#### Data to examine:

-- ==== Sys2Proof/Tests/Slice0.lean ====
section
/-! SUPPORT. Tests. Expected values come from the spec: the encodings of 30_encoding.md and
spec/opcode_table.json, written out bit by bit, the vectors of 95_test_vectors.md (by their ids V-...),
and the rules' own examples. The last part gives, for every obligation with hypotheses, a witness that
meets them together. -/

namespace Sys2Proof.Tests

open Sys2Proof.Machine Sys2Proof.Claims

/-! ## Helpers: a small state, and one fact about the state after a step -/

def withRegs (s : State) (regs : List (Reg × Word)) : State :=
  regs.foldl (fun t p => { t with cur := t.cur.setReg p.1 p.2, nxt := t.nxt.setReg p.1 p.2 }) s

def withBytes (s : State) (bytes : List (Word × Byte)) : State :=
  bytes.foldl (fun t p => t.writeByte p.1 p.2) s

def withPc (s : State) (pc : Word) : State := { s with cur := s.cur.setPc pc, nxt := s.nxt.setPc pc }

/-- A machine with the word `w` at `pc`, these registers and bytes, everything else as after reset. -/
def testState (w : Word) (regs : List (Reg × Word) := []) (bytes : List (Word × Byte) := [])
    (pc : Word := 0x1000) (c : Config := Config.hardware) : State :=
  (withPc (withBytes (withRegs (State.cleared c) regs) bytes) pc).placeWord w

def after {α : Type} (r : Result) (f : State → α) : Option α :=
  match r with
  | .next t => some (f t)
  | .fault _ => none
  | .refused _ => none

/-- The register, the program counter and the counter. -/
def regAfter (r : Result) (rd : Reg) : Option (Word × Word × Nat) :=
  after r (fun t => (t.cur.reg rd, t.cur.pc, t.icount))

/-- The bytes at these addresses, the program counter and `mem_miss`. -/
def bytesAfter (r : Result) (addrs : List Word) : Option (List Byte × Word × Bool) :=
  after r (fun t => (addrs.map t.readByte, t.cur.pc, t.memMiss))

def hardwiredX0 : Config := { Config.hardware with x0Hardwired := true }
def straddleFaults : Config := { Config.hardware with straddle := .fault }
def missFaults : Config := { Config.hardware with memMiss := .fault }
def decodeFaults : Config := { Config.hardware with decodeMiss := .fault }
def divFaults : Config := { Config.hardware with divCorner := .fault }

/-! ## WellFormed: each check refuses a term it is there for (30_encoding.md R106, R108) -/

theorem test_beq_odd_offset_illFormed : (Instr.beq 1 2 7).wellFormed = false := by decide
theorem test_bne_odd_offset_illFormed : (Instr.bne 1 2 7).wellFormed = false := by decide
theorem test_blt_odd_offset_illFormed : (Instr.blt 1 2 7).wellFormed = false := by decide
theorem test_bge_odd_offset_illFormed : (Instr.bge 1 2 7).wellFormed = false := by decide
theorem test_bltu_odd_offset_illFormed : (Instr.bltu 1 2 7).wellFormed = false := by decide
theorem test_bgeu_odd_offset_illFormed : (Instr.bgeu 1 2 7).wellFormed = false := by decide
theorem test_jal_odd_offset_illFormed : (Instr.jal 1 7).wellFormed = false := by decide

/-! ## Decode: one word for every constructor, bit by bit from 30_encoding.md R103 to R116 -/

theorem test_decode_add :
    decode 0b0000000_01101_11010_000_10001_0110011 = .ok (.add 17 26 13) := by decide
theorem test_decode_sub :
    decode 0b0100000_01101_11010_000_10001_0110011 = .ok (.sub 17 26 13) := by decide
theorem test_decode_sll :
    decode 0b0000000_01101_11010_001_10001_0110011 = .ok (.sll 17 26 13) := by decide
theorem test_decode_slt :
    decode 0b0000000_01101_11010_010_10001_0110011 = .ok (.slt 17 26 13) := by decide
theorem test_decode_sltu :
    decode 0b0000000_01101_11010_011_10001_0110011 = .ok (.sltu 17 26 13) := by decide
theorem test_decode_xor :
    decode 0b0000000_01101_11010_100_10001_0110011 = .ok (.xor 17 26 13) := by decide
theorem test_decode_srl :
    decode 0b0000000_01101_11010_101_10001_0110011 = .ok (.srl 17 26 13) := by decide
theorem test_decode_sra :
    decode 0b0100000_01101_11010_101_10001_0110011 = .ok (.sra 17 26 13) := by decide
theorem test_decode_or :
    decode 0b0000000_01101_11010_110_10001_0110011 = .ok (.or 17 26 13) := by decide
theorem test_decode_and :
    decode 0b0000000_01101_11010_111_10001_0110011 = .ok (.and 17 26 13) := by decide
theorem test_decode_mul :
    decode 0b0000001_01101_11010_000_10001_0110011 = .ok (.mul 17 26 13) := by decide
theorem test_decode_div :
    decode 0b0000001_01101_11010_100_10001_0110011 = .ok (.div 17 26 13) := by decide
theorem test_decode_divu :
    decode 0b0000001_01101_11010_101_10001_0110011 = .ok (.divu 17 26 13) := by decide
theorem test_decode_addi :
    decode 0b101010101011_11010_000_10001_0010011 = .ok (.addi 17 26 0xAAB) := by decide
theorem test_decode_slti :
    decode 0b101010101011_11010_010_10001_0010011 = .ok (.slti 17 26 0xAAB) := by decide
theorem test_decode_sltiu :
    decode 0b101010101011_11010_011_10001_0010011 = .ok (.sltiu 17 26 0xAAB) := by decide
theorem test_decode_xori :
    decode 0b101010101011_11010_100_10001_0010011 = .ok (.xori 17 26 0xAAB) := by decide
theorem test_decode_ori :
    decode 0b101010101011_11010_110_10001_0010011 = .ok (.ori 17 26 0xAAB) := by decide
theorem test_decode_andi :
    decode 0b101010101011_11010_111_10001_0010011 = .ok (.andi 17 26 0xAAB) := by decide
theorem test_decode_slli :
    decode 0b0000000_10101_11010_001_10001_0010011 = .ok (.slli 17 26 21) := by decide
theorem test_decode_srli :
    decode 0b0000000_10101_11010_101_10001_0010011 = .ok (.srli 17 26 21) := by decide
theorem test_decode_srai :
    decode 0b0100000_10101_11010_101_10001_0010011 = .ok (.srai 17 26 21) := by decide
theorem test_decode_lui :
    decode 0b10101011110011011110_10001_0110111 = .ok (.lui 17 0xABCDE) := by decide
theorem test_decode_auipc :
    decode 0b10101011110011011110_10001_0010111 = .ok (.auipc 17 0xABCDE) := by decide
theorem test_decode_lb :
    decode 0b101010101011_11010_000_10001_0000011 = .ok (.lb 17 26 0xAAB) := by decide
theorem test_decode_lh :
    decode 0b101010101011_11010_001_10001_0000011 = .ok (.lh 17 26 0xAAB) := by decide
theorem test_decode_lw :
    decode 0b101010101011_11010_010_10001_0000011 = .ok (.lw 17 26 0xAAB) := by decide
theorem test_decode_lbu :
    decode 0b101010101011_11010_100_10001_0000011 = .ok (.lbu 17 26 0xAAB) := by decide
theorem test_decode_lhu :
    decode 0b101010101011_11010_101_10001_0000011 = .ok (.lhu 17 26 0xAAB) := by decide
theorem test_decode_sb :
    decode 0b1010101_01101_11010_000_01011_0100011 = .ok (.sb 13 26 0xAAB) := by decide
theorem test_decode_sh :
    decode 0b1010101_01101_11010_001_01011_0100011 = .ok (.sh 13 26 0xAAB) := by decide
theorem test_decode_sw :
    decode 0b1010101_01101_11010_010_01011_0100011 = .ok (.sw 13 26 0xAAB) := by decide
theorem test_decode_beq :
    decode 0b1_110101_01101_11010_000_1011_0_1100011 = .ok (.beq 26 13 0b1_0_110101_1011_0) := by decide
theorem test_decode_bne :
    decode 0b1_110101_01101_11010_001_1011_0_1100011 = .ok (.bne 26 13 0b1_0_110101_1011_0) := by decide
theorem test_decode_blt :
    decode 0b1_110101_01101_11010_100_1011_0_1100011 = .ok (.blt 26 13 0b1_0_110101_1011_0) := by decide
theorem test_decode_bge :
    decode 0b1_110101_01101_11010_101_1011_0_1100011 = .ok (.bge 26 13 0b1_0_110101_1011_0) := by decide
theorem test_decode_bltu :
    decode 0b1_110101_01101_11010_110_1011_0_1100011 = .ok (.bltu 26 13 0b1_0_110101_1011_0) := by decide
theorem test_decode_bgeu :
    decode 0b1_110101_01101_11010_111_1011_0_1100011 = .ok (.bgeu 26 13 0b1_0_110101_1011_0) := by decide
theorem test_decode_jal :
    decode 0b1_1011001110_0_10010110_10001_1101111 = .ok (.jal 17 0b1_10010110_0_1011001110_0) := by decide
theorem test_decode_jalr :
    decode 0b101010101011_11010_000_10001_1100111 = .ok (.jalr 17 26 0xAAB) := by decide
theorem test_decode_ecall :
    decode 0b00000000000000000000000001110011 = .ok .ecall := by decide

#### Work request:
In the entries above, find each line with the word "Instr" and copy it.

#### Exercise response:
theorem test_beq_odd_offset_illFormed : (Instr.beq 1 2 7).wellFormed = false := by decide
theorem test_bne_odd_offset_illFormed : (Instr.bne 1 2 7).wellFormed = false := by decide
theorem test_blt_odd_offset_illFormed : (Instr.blt 1 2 7).wellFormed = false := by decide
theorem test_bge_odd_offset_illFormed : (Instr.bge 1 2 7).wellFormed = false := by decide
theorem test_bltu_odd_offset_illFormed : (Instr.bltu 1 2 7).wellFormed = false := by decide
theorem test_bgeu_odd_offset_illFormed : (Instr.bgeu 1 2 7).wellFormed = false := by decide
theorem test_jal_odd_offset_illFormed : (Instr.jal 1 7).wellFormed = false := by decide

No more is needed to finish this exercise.